そしてもう一人は、驚いたことに私のクラスメイトであって、お友達でもある
“山里 礼美(やまさと れみ)”ちゃん
(デビュー後は、安藤 レミと名乗る事になります)だったんです。
“NUDE LIPS(ヌード・リップス)”
そう命名された私達3人のユニット。
そのセンターという大役を命じられた私はこうして、決意を新たに出発することになりました。
でも、そんな私の身に悲劇が……。
ある日の帰宅時。
私は見知らぬ人達に眠らされ、そして何処かの地下室で純潔を奪われてしまったんです。
誰に相談する事も出来ずに、ただ耐えながらユニットのデビューに備える私。
でも私は知りませんでした。
その出来事なんか、悲劇のほんの始まりにしか過ぎないという事を。
後日の事。
「私にそっくりな女優の出演しているアダルトビデオが発売された」という事を、私は知りました。
嫌な予感に包まれながら、そのビデオ会社のサイトの商品紹介を確認してみると……。
「嘘……どうして、こん、な!」
良くある「有名人によく似た女優のAV」という体裁を装っているものの、
商品紹介の中に並んでいる写真は、紛れもなく“あの時”のもの。
私の知らない間にあの悪夢のような出来事が撮影されていて、しかもその映像が販売されたのです!!
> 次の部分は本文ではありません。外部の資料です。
/-- The area's CRC-32 over its slots is right (R100). -/
def areaOk (ws : List (BitVec 32)) (crc : BitVec 32) : Bool := crc32 (wordBytes ws) == crc

/-! ### Slots (R104, R111, R117 to R119) -/

/-- The slots of a frame at this device's rate (R100). -/
def State.ringSlots (s : State) : Nat := slotCapacity s.faCode

/-- The transmit map entry of a ring slot. -/
def State.ringTx (s : State) (slot : Nat) : Nat := mapEntry (s.reg (A.TRING_TXMAPk (slot / 4))) slot

/-- The device owns the slot (R111): the ring policy assigns it to the own position. -/
def State.ownsSlot (s : State) (slot : Nat) : Bool := s.slotOwner slot == s.ringPos

/-- The word the device puts into a slot it owns: its context's output sample for the aligned index reached (R104); 0 without a
valid entry (R111). -/
def State.ringWord (s : State) (slot : Nat) : BitVec 32 :=
  let e := s.ringTx slot
  let m := if s.ringMaster then s.ring.phase else s.ring.index
  if e < 128 then 0
  else
    match s.dsp.playing.2.find? (fun p => p.1 == e - 128) with
    | some p => p.2.getD (m % 32) 0
    | none => 0

/-- The first-pass area as it leaves: own slots written, the others as they came (R104). -/
def State.writeSlots (s : State) (area : List (BitVec 32)) : List (BitVec 32) :=
  (List.range s.ringSlots).map (fun k => if s.ownsSlot k then s.ringWord k else area.getD k 0)

/-- A slot is lost (R118): its context takes a fault ramp, SLOT_LOST is set. -/
def State.slotLost (s : State) (slot : Nat) : State :=
  if s.ring.lost.contains slot then s
  else
    let t := (s.ctxFault (s.ringRx slot - 128)).ev A.TRING_EVENT 29
    { t with ring := { t.ring with lost := slot :: t.ring.lost } }

/-- Every received slot that delivers is lost, with the values on their way (R118). -/
def State.slotsLost (s : State) : State :=
  let t := s.forAll s.ringSlots (fun k t =>
    if 128 ≤ t.ringRx k ∧ (t.ctx (t.ringRx k - 128)).srcOn then t.slotLost k else t)
  { t with ring := { t.ring with inflight := [] } }

/-- A lost slot is valid again: its context ramps from 0 to full gain over 64 samples (R119). -/
def State.slotBack (s : State) (slot : Nat) : State :=
  let c := s.ringRx slot - 128
  let t := { s with ring := { s.ring with lost := s.ring.lost.filter (fun k => k != slot) } }
  if t.ctxControl c then (t.setCtx c { t.ctx c with srcOn := true }).wr (F.DSPX_CTXn_STAT_STALE c) 0
  else if t.on (F.DSPX_CTXn_CFG_MUTE c) then t.setCtx c { t.ctx c with srcOn := true, fault := false, faultDue := false, sw := Sw.off }
  else t.setCtx c { t.ctx c with srcOn := true, fault := false, faultDue := false,
                                 sw := { gain := 0, target := gainOne, left := 64, waiting := false } }

/-- A slot's value reaches its context at its aligned sample (R104): a valid one is delivered, and a slot without one is lost
(R118). -/
def State.slotDeliver (s : State) (slot : Nat) (w : Option (BitVec 32)) : State :=
  let c := s.ringRx slot - 128
  if s.ringRx slot < 128 then s
  else match w with
    | some x =>
      let t := if s.ring.lost.contains slot then s.slotBack slot else if !(s.ctx c).srcOn then s.ctxIn c else s
      t.collectWord c x
    | none => if (s.ctx c).srcOn || s.ring.lost.contains slot then s.slotLost slot else s

/-- Does the 32-bit index `now` stand at `due` or beyond it? Indexes wrap. -/
def reached (now due : Nat) : Bool := decide ((now + 2 ^ 32 - due % 2 ^ 32) % 2 ^ 32 < 2 ^ 31)

/-- The timebase reaches aligned sample `m`: the values that are due are delivered (R104). -/
def State.slotsDue (s : State) (m : Nat) : State :=
  let due := s.ring.inflight.filter (fun e => decide (e.1 = m))
  let t := { s with ring := { s.ring with inflight := s.ring.inflight.filter (fun e => !reached m e.1) } }
  t.forEach due (fun e t => t.slotDeliver e.2.1 e.2.2)

/-- The slots of frame `j` are on their way (R104): from the first pass where the owner stands before this device, from the second
where it does not. A value written for aligned index m = j − d is delivered as sample m + 2d + 1; one of the second pass was
written `lag` frames before. -/
def State.queueSlots (s : State) (j d lag : Nat) (first second : List (BitVec 32)) (firstIn secondIn : Bool) : State :=
  let es := (List.range s.ringSlots).filterMap (fun k =>
    let viaFirst := decide (s.slotOwner k < s.ringPos)
    let valid := if viaFirst then firstIn else secondIn
    let due := (j + d + 1 + (if viaFirst then 0 else 2 ^ 32 - lag)) % 2 ^ 32
    let w := if viaFirst then first.getD k 0 else second.getD k 0
    if s.ringRx k < 128 then none else some (due, k, if valid then some w else none))
  { s with ring := { s.ring with inflight := s.ring.inflight ++ es } }

/-- Frames between a frame and the one that relays it, as a member counts them: 1 to d (R104, R105; log entry 154). -/
def State.memberLag (s : State) : Nat :=
  min s.ring.align (max 1 (Config.relayLag (s.rd F.TRING_TOPO_RLEN) s.ring.align s.faCode))

/-- The areas of a frame: a bad CRC-32 is counted and delivers the values of the previous frame (R117). -/
def State.takeAreas (s : State) (f : RingFrame) (usable : Bool) (secondValid : Bool) : State :=
  let ok1 := areaOk f.first f.firstCrc
  let ok2 := areaOk f.second f.secondCrc
  let t := if ok1 then s else s.ringCrcErr
  let t := if secondValid && !ok2 then t.ringCrcErr else t
  let v1 := if ok1 then f.first else s.ring.prevFirst
  let v2 := if ok2 then f.second else s.ring.prevSecond
  let t := { t with ring := { t.ring with prevFirst := v1, prevSecond := v2 } }
  if t.ringState = rRunning ∨ t.ringState = rDegraded then
    t.queueSlots t.ring.j t.ring.align t.memberLag v1 v2 usable (usable && secondValid)
  else t

/-! ### Frames -/

/-- The ring runs: the digital die is out of reset and not in standby, where its output stays idle (R109). -/
def State.ringUp (s : State) : Bool := !s.sys.dieHeld

/-- CTRL of a frame this device sends: rate, BREAK, SECOND_VALID, RUN (R100). -/
def ringCtrl (rate : Nat) (brk secondValid run : Bool) : BitVec 8 :=
  BitVec.ofNat 8 (rate + (if brk then 8 else 0) + (if secondValid then 16 else 0) + (if run then 32 else 0))

/-- A frame with its header sealed and its areas' CRC-32 filled in (R100). -/
def ringFrameOf (h : RingHeader) (first second : List (BitVec 32)) : RingFrame :=
  { header := ringHdrSealed h, first := first, firstCrc := crc32 (wordBytes first), second := second,
    secondCrc := crc32 (wordBytes second) }

/-- An empty audio area: C slots of 0 (R100). -/
def State.emptyArea (s : State) : List (BitVec 32) := List.replicate s.ringSlots 0

/-- A frame goes out: a new frame of biscuit slots begins (R113). -/
def State.frameOut (s : State) (f : RingFrame) : State :=
  { s with ring := { s.ring with sent := some f, inserted := 0, sentBiscuits := s.ring.slots, slots := [] } }

/-- A frame of the break head (R118): BREAK = 1, RUN = 0, empty audio areas, the own position in RLEN. -/
def State.breakFrame (s : State) (h : RingHeader) : RingFrame :=
  ringFrameOf { h with pos := BitVec.ofNat 16 s.ringPos, rlen := BitVec.ofNat 16 s.ringPos,
                       ctrl := ringCtrl s.faCode true false false } s.emptyArea s.emptyArea

/-- A frame that the break head sends while none arrives (R118): J and ACC are free values, ALIGN is its own (log entry 63). -/
def State.breakEmit (s : State) : State :=
  let j := s.draw 32
  let a := j.2.draw 16
  a.2.frameOut (a.2.breakFrame { j := BitVec.ofNat 32 j.1, pos := 0, acc := BitVec.ofNat 16 a.1, rlen := 0, ctrl := 0,
                                 align := BitVec.ofNat 8 (s.rd F.TRING_CFG_ALIGN), crc := 0 })
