-- ==== Sys2Proof/Machine/Dsp.lean ====
section
/-!
DEFINITION. Machine/Dsp.lean: stream contexts, generators and the sound player (R130 to R139).
-/

namespace Sys2Proof.Machine

open Sys2Proof

/-! ### Contexts -/

/-- A context or generator write that is not accepted is counted (R130, R136). -/
def State.dspRefused (s : State) : State := s.bump F.DSPX_CNT_CFG_REFUSED

/-- May a write of KIND set context `n` to source kind `kind` (R130)? Kinds 1, 2 and 5 are set by maps and the graph
and only stand unchanged. Kinds 3 and 4 are refused for a context bound to a slot or whose direction is output. DESIGN CHOICE (log
entry 165): the number of a player voice or a generator is not checked, and one that does not exist delivers nothing. -/
def State.ctxKindOk (s : State) (n kind : Nat) : Bool :=
  let old := s.rd (F.DSPX_CTXn_CFG_KIND n)
  if kind = old then true
  else if kind = 0 then decide (old = 3 ∨ old = 4)
  else if kind = 3 ∨ kind = 4 then
    decide (old ≠ 1 ∧ old ≠ 2 ∧ old ≠ 5) && decide (s.rd (F.DSPX_CTXn_CFG_DIR n) ≠ 2)
  else false

/-- A DSPX_CTXn_CFG write (R130, R132, R133): the source of an unbound context, the ramp and the mute. The source
fields of a bound context report it and do not change. A word that R130 or the field table refuses changes nothing. -/
def State.ctxCfgWrite (s : State) (n : Nat) (v : BitVec 32) : State :=
  let kind := getField v 12 4
  let ramp := getField v 27 4
  if !s.ctxKindOk n kind || decide (ramp < 4) || decide (14 < ramp) then s.dspRefused
  else
    let own := decide (kind = 0 ∨ kind = 3 ∨ kind = 4)
    let t := if own then s.ctxBind n kind (getField v 6 6) else s
    let t := (t.wr (F.DSPX_CTXn_CFG_RAMP_LOG2 n) ramp).wr (F.DSPX_CTXn_CFG_MUTE n) (getField v 1 1)
    let t := if own then t.setCtx n { t.ctx n with srcOn := decide (kind ≠ 0), fault := false, faultDue := false } else t
    t.ctxRetarget n

/-- CTX_CFG_WRITE. -/
def execCtxCfgWrite (n : Fin 128) (v : Word) (s : State) : Host.Outcome State Fault Refusal := .next (s.ctxCfgWrite n v)

/-- A DSPX_CTXn_LEVEL write (R132): a ramp starts at the next F32 frame boundary from the present level gain. -/
def State.ctxLevelWrite (s : State) (n : Nat) (v : BitVec 32) : State :=
  let t := s.wr (F.DSPX_CTXn_LEVEL_TARGET n) v.toNat
  t.setCtx n { t.ctx n with levelDue := true }

/-- CTX_LEVEL_WRITE. -/
def execCtxLevelWrite (n : Fin 128) (v : Word) (s : State) : Host.Outcome State Fault Refusal := .next (s.ctxLevelWrite n v)

/-! ### Generators (R136) -/

/-- The record of generator `g`. -/
def State.gen (s : State) (g : Nat) : GenSt := Tbl.get GenSt.reset s.dsp.gens g

/-- Set the record of generator `g`. -/
def State.setGen (s : State) (g : Nat) (x : GenSt) : State :=
  { s with dsp := { s.dsp with gens := Tbl.set GenSt.reset s.dsp.gens g x } }

/-- A DSPX_GENg_CFG write: type and amplitude; an amplitude change ramps over the following F32 frame. -/
def State.genCfgWrite (s : State) (g : Nat) (v : BitVec 32) : State := s.setReg (A.DSPX_GENg_CFG g) (v &&& 0x0003FFFF)

/-- GEN_CFG_WRITE. -/
def execGenCfgWrite (g : Fin 16) (v : Word) (s : State) : Host.Outcome State Fault Refusal := .next (s.genCfgWrite g v)

/-- A DSPX_GENg_FREQ write: 1 Hz to 0.45 × Fa, pending until the next F32 frame boundary; else refused and counted. -/
def State.genFreqWrite (s : State) (g : Nat) (v : BitVec 32) : State :=
  if 65536 ≤ v.toNat ∧ 20 * v.toNat ≤ 9 * s.fa * 65536 then s.setReg (A.DSPX_GENg_FREQ g) v else s.dspRefused

/-- GEN_FREQ_WRITE. -/
def execGenFreqWrite (g : Fin 16) (v : Word) (s : State) : Host.Outcome State Fault Refusal := .next (s.genFreqWrite g v)

/-- The sine of a part of a period: exact at the quarters, rounded elsewhere (R136; log entry 12). -/
def sineOf (part period : Nat) : BitVec 32 :=
  if 4 * part % period ≠ 0 then Config.sine part period
  else if 4 * part / period = 1 then f32One
  else if 4 * part / period = 3 then f32Neg f32One
  else 0

/-- Sample `k` of a generator at full scale: a sine of its phase, uniform white noise, pink noise (R136). -/
def genWave (ty g k phase period : Nat) : BitVec 32 :=
  if ty = 1 then sineOf phase period
  else if ty = 2 then q31ToF32 (Config.noise g k)
  else if ty = 3 then Config.pinkNoise g k
  else 0

/-- The sample of a generator, in binary32, and the generator after it: phase continues over frequency changes; the
amplitude moves from its value at the last boundary to the one the register held there over 32 samples. `i` counts in the frame. -/
def State.genStep (s : State) (g i : Nat) : BitVec 32 × GenSt :=
  let x := s.gen g
  let amp := x.amp * (32 - i) + x.goal * i
  let y := f32Mul (f32OfFix amp 21) (genWave (s.rd (F.DSPX_GENg_CFG_TYPE g)) g x.count x.phase (s.fa * 65536))
  (y, { x with phase := (x.phase + x.freq.toNat) % (s.fa * 65536), count := x.count + 1 })

/-- At an F32 frame boundary a generator takes its pending frequency, its amplitude ramp is complete, and the one to the
register's amplitude starts. -/
def State.genBoundary (s : State) (g : Nat) : State :=
  s.setGen g { s.gen g with freq := s.reg (A.DSPX_GENg_FREQ g), amp := (s.gen g).goal,
                            goal := s.rd (F.DSPX_GENg_CFG_AMP g) }

/-! ### Sound player (R137 to R139) -/

/-- The record of voice `v`. -/
def State.voice (s : State) (v : Nat) : Voice := Tbl.get Voice.idle s.dsp.voices v

/-- Set the record of voice `v`; DSPX_PLAYSTAT.BUSY shows whether it sounds. -/
def State.setVoice (s : State) (v : Nat) (x : Voice) : State :=
  let t := { s with dsp := { s.dsp with voices := Tbl.set Voice.idle s.dsp.voices v x } }
  t.setBit A.DSPX_PLAYSTAT v x.busy

/-- The library entry of a sound ID (R137). -/
def State.sound (s : State) (id : Nat) : Option Sound := s.dsp.sounds.find? (fun x => x.id == id)

/-- The contexts whose source is voice `v`. -/
def State.voiceCtxs (s : State) (v : Nat) : List Nat :=
  (List.range 128).filter (fun c =>
    decide (s.rd (F.DSPX_CTXn_CFG_KIND c) = 3 ∧ s.rd (F.DSPX_CTXn_CFG_INDEX c) = v))

/-- A refused play command (R139). -/
def State.playRefused (s : State) : State := (s.bump F.DSPX_PLAYERR_REFUSED).ev A.DSPX_EVENT 30

/-- The voice is commanded by the host: 0 to 19, bound to a player context (R139). -/
def State.voiceHost (s : State) (v : Nat) : Bool := decide (v < 20) && !(s.voiceCtxs v).isEmpty

/-- Play (R139): a busy voice restarts at sample 0 of the new sound; the rate factor is 1.0 (R137). -/
def State.play (s : State) (v id : Nat) : State :=
  if s.voiceHost v && (s.sound id).isSome then
    s.setVoice v { Voice.idle with busy := true, sound := id }
  else s.playRefused

/-- Stop at end (R139): a looped sound ends at its next LOOP_END, an unlooped one finishes. -/
def State.stopAtEnd (s : State) (v : Nat) : State :=
  if s.voiceHost v then (if (s.voice v).busy then s.setVoice v { s.voice v with atEnd := true } else s) else s.playRefused

/-- Stop now (R139): a linear fade over 64 samples. -/
def State.stopNow (s : State) (v : Nat) : State :=
  if s.voiceHost v then
    (if (s.voice v).busy && (s.voice v).fade.isNone then s.setVoice v { s.voice v with fade := some 64 } else s)
  else s.playRefused

/-- A DSPX_PLAYCMD write: CMD 1 play, 2 stop at end, 3 stop now; 0 commands nothing. -/
def State.playCmd (s : State) (v : BitVec 32) : State :=
  let cmd := getField v 30 2
  let voice := getField v 24 5
  if cmd = 1 then s.play voice (getField v 0 16)
  else if cmd = 2 then s.stopAtEnd voice
  else if cmd = 3 then s.stopNow voice
  else s

/-- PLAY. -/
def execPlay (voice : Fin 32) (sound : BitVec 16) (s : State) : Host.Outcome State Fault Refusal :=
  .next (s.play voice sound.toNat)
/-- STOP_AT_END. -/
def execStopAtEnd (voice : Fin 32) (s : State) : Host.Outcome State Fault Refusal := .next (s.stopAtEnd voice)
/-- STOP_NOW. -/
def execStopNow (voice : Fin 32) (s : State) : Host.Outcome State Fault Refusal := .next (s.stopNow voice)

/-- Units of a source position per sample (the denominators of all ratios of two rates divide 47 040). -/
def posUnit : Nat := 2 ^ 27 * 47040

/-- The end of a voice's present pass in position units: LOOP_END of a looped sound, LENGTH of another (R137). -/
def Sound.stop (x : Sound) : Nat := (if x.looped then x.loopEnd else x.length) * posUnit

/-- The voice falls silent with the next step: its fade is over, or its sound is at its end (R139). -/
def State.voiceEnded (s : State) (v : Nat) : Bool :=
  let x := s.voice v
  x.busy && (x.fade == some 0 ||
    (match s.sound x.sound with
     | some d => decide (d.stop ≤ x.pos) && (!d.looped || x.atEnd)
     | none => true))

/-- The control contexts of a voice hold their values and are stale (R134). -/
def State.voiceStale (s : State) (v : Nat) : State := s.forEach ((s.voiceCtxs v).filter s.ctxControl) (fun c t => t.ctxStale c)

/-- PLAY_DONE (R139): a commanded voice falls silent; as a source it has stopped (R134). -/
def execPlayDone (voice : Fin 32) (s : State) : Host.Outcome State Fault Refusal :=
  .next (if s.busUp && s.voiceEnded voice && decide (voice.val < 20) then
      ((s.setVoice voice Voice.idle).voiceStale voice).ev A.DSPX_EVENT 28
    else s)

/-- PLAY_UNDERRUN (R138): a late fetch delivers 0 for the `late` samples of the voice that come next, is counted and sets
PLAY_UNDERRUN; a control context of the voice becomes stale (R134). -/
def execPlayUnderrun (voice : Fin 32) (late : Nat) (s : State) : Host.Outcome State Fault Refusal :=
  .next (if s.busUp && (s.voice voice).busy then
      (((s.setVoice voice { s.voice voice with late := (s.voice voice).late + late }).voiceStale voice).bump
        F.DSPX_PLAYERR_UNDERRUN).ev A.DSPX_EVENT 29
    else s)

/-- Stored sample `k` of a sound in binary32: PCM16, PCM24 right-aligned in a 32-bit word, binary32 (R137; log entry 158). -/
def Sound.stored (d : Sound) (k : Nat) : BitVec 32 :=
  if d.format = 0 then f32OfFix (toSigned 16 (u16 d.data (2 * k))) 15
  else if d.format = 1 then f32OfFix (toSigned 24 (u32 d.data (4 * k) % 2 ^ 24)) 23
  else BitVec.ofNat 32 (u32 d.data (4 * k))

/-- The source sample at index `j` as a voice hears it: a looped sound repeats from LOOP_START, 0 lies beyond the ends. -/
def Voice.source (x : Voice) (d : Sound) (j : Int) : BitVec 32 :=
  let stop : Int := if d.looped then d.loopEnd else d.length
  let len : Int := (d.loopEnd : Int) - d.loopStart
  let j := if d.looped && !x.atEnd && decide (stop ≤ j) then d.loopStart + (j - stop) % len
    else if x.looped && decide (j < d.loopStart) then j + len else j
  if j < 0 ∨ stop ≤ j then 0 else d.stored j.toNat

/-- A voice's sample before its fade: 16 taps of one of 32 phases over the source samples about its position (R137; log entry
12). -/
def Voice.heard (x : Voice) (d : Sound) : BitVec 32 :=
  let at' : Int := x.pos / posUnit
  let phase := x.pos % posUnit * 32 / posUnit
  f32Dot ((List.range 16).map (fun t => (Config.soundTap phase t, x.source d (at' + 8 - t))))

/-- One sample of a voice, in binary32, and the voice after it: the position moves by the rate factor times the ratio
of the sound's rate to Fa; a looped sound goes back to LOOP_START at LOOP_END unless it is to end there (R137, R139). A fade falls
linearly over its 64 samples; a late sample is 0 (R138). -/
def State.voiceStep (s : State) (v : Nat) : BitVec 32 × Voice :=
  let x := s.voice v
  if !x.busy || s.voiceEnded v then (0, x)
  else
    match s.sound x.sound with
    | none => (0, x)
    | some d =>
      let y := if 0 < x.late then 0 else f32Mul (x.heard d) (f32OfFix (x.fade.getD 64) 6)
      let p := x.pos + x.rate * (47040 * faHz d.rate / s.fa)
      let back := d.looped && !x.atEnd && decide (d.stop ≤ p)
      let p := if back then d.loopStart * posUnit + (p - d.stop) % ((d.loopEnd - d.loopStart) * posUnit) else min p d.stop
      (y, { x with pos := p, fade := x.fade.map (fun k => k - 1), looped := x.looped || back, late := x.late - 1 })

/-! ### Control values -/

/-- The value of a control context for the frame just collected: the last sample, held when none came (R134). -/
def State.ctxTakeValue (s : State) (n : Nat) : State :=
  let c := s.ctx n
  match c.collected.getLast? with
  | some w => s.setCtx n { c with value := w, collected := [] }
  | none => s

end Sys2Proof.Machine
end

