-- ==== Sys2Proof/Machine/Outputs.lean ====
section
/-!
DEFINITION. Machine/Outputs.lean: bridges, outputs, binding, trips (R180 to R201, R466), with the parts of the load
diagnostics that an output's movements need (R314 to R318, R321).
-/

namespace Sys2Proof.Machine

open Sys2Proof

/-- Output state OFF (table of output states). -/
abbrev oOff : Nat := 0
/-- DCCHECK. -/
abbrev oDcCheck : Nat := 1
/-- CM_UP. -/
abbrev oCmUp : Nat := 2
/-- MUTED. -/
abbrev oMuted : Nat := 3
/-- UNMUTING. -/
abbrev oUnmuting : Nat := 4
/-- PLAYING. -/
abbrev oPlaying : Nat := 5
/-- MUTING. -/
abbrev oMuting : Nat := 6
/-- CM_DOWN. -/
abbrev oCmDown : Nat := 7
/-- TRIPPED. -/
abbrev oTripped : Nat := 8
/-- UNBOUND. -/
abbrev oUnbound : Nat := 9
/-- SAFE. -/
abbrev oSafe : Nat := 10

/-- Output gain 1.0 in the model's units (log entry 18). -/
abbrev outOne : Nat := 167772160

/-- Set the state of output `o`; one in SAFE stays there until a reset (R200). -/
def State.setOState (s : State) (o st : Nat) : State := if s.oState o = oSafe then s else s.wr (F.MOD_OUTo_STAT_STATE o) st

/-- The output switches: CM_UP to CM_DOWN. -/
def State.switching (s : State) (o : Nat) : Bool := decide (2 ≤ s.oState o) && decide (s.oState o ≤ 7)

/-! ### The output map (R187, R188) -/

/-- The entry of output `o` in policy table 0x0003. -/
def State.outEntry (s : State) (o : Nat) : Option (List (BitVec 8)) := (s.polEntries 3).find? (fun e => u8 e 0 == o)

/-- MODE of output `o`: unused without an entry. -/
def State.outMode (s : State) (o : Nat) : Nat :=
  match s.outEntry o with
  | some e => u8 e 1
  | none => 3

/-- An entry of the output map within its ranges (R187). -/
def outEntryOk (e : List (BitVec 8)) : Bool :=
  decide (u8 e 0 ≤ 15) && decide (u8 e 1 ≤ 3) && decide (0x400 ≤ u16 e 2) && decide (8 ≤ u8 e 4) && decide (u8 e 4 ≤ 28) &&
  decide (u8 e 5 ≤ 15) && decide (10 ≤ u8 e 6) && decide (4 ≤ u8 e 7) && decide (u8 e 7 ≤ 12) &&
  (slice e 9 7).all (fun b => b == 0)

/-- MODE of an output in a table. -/
def mapMode (es : List (List (BitVec 8))) (o : Nat) : Nat :=
  match es.find? (fun e => u8 e 0 == o) with
  | some e => u8 e 1
  | none => 3

/-- Check 9 of the output map: ranges, dovetail modes, VFS within MI_MAX × PVDD_MAX, terminals of a graph that name used
outputs (R187). `mi` gives MI_MAX (UQ0.16) of each power die, `pvddMax` is in UQ6.10 V. -/
def outMapOk (es : List (List (BitVec 8))) (g : Graph) (mi : Nat → Nat) (pvddMax : Nat) : Bool :=
  es.all outEntryOk &&
  es.all (fun e =>
    let o := u8 e 0
    decide ((es.filter (fun x => u8 x 0 == o)).length = 1) &&
    !(o % 2 == 1 && u8 e 1 == 1) &&
    !(o % 2 == 1 && mapMode es (o - 1) == 1 && u8 e 1 != 3) &&
    !(o % 2 == 1 && mapMode es (o - 1) == 2 && u8 e 1 != 3 && u8 e 1 != 0) &&
    decide (u16 e 2 * 65536 ≤ mi (o / 8) * pvddMax)) &&
  g.terms.all (fun t => t.kind != 2 || mapMode es t.number != 3)

/-- The channels that an entry may bind (R188). -/
def mayBind (o mode : Nat) : List Nat :=
  if mode = 3 then [] else if mode = 0 ∨ o % 2 = 1 then [o] else [o, o + 1]

/-- The outputs that may bind channel `c` (R188). -/
def State.mayBindChannel (s : State) (c : Nat) : List Nat :=
  (List.range 16).filter (fun o => (mayBind o (s.outMode o)).contains c)

/-- A write of TRIP_LIM: lower-only, a value below 8 taken as 8 (R188, R14). -/
def State.tripLimWrite (s : State) (c v : Nat) : State :=
  let v := max 8 v
  if v ≤ s.rd (F.MOD_CHc_CFG_TRIP_LIM c) then s.wr (F.MOD_CHc_CFG_TRIP_LIM c) v
  else (s.bump F.GUARD_RAISECNT_COUNT).forEach (s.mayBindChannel c) (fun o t => t.ev (A.GUARD_OUTo_EVENT o) 11)

/-- TRIP_LIM_WRITE. -/
def execTripLimWrite (c : Fin 16) (v : BitVec 5) (s : State) : Host.Outcome State Fault Refusal :=
  .next (s.reach (A.MOD_CHc_CFG c) (fun s => s.tripLimWrite c v.toNat))

/-- Firmware applies the output map (R187, R188): MODE, VFS, the ramp and the zero-crossing timeout of every entry, and its
TRIP to every channel the entry may bind. -/
def State.applyOutMap (s : State) : State :=
  s.forAll 16 (fun o t =>
    match t.outEntry o with
    | none => t.wr (F.MOD_OUTo_CFG_MODE o) 3
    | some e =>
      let t := ((t.wr (F.MOD_OUTo_CFG_MODE o) (u8 e 1)).wr (F.MOD_OUTo_CFG_VFS o) (u16 e 2)).wr
        (F.MOD_OUTo_CFG_RAMP_LOG2 o) (u8 e 7)
      (t.wr (F.MOD_OUTo_CFG_ZC_TIMEOUT_MS o) (u8 e 8)).forEach (mayBind o (u8 e 1)) (fun c t => t.tripLimWrite c (u8 e 4)))

/-! ### Cells and bridges (R180, R185, R186) -/

/-- The record of the bridge of channel `c`. -/
def State.bridge (s : State) (c : Nat) : BridgeSt := Tbl.get BridgeSt.reset s.bridges c

/-- Set the record of the bridge of channel `c`. -/
def State.setBridge (s : State) (c : Nat) (x : BridgeSt) : State :=
  { s with bridges := Tbl.set BridgeSt.reset s.bridges c x }

/-- Good cells of a leg, bit per cell. -/
def State.goodCells (s : State) (c : Nat) (legN : Bool) : Nat :=
  s.rd (if legN then F.MOD_CHc_STAT_GOOD_N c else F.MOD_CHc_STAT_GOOD_P c)

/-- Number of bits set in a byte. -/
def popCount (n : Nat) : Nat := ((List.range 8).filter (fun i => n.testBit i)).length

/-- Number of good cells of a leg. -/
def State.goodCount (s : State) (c : Nat) (legN : Bool) : Nat := popCount (s.goodCells c legN)

/-- Fewer than six good cells in either leg (R186). -/
def State.broken (s : State) (c : Nat) : Bool := decide (s.goodCount c false < 6) || decide (s.goodCount c true < 6)

/-- Active cells a leg needs for a current envelope in Q5.26 A (R185); every good cell without shedding. -/
def State.cellsFor (s : State) (c : Nat) (legN : Bool) (i : Nat) : Nat :=
  let d := c / 8
  let good := s.goodCount c legN
  if s.on (F.MOD_DIEd_SHED_SHED_EN d) then
    let icell := s.rd (F.MOD_DIEd_SHED_I_CELL d) * 2 ^ 21
    min good (max (s.rd (F.MOD_DIEd_SHED_MIN_CELLS d)) ((i + icell - 1) / icell))
  else good

/-- The field of the active cells of a leg. -/
def cellsField (c : Nat) (legN : Bool) : Fld := if legN then F.MOD_CHc_STAT_CELLS_N c else F.MOD_CHc_STAT_CELLS_P c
私が愕然となっていると、ちょうどそこに加賀見社長からの呼び出しが。
ミラーバーンズの社長室で、そのAVを前に私を問い詰める加賀見社長。
混乱と、そして何よりも羞恥心に負けて、私は事実を説明出来ません。
そしてそんな私に告げられたのは「解雇」の言葉。
しかもビデオへの出演を含めて、全てを公表する……と。
私は目の前が真っ暗になって、立ちすくむだけ。
そんな私に加賀見社長が続けた言葉に、私は耳を疑いました。
「アダルトビデオに出演を続けるのならば、全てを伏せたまま、解雇も保留にしてやる」
このまま“よく似た女優”として、AVに出続ける。
それによって、世間に“よく似た女優”という認識をさせる。
現役のアイドルがアイドル業を続けながら、
AVにも出演するなどとは思わないだろうから。
もし拒否するなら、全てを公開して解雇処分。
さらには賠償金の請求も行う。
それが加賀見社長の言い分でした。
そんな事をすれば、ファンの人達や友達、それに何よりお母さんを裏切る事になってしまう。
かといって、公表してしまえば……。
怖かった。全てを失い、悲しませる事が。
その事を考えると、私は加賀見社長の言葉に従うしかありませんでした。
こうして私は、
アイドル歌手“沢音 遙”と
AV女優“ハルナ”という、
二つの名前と顔を持つ事になったのです……。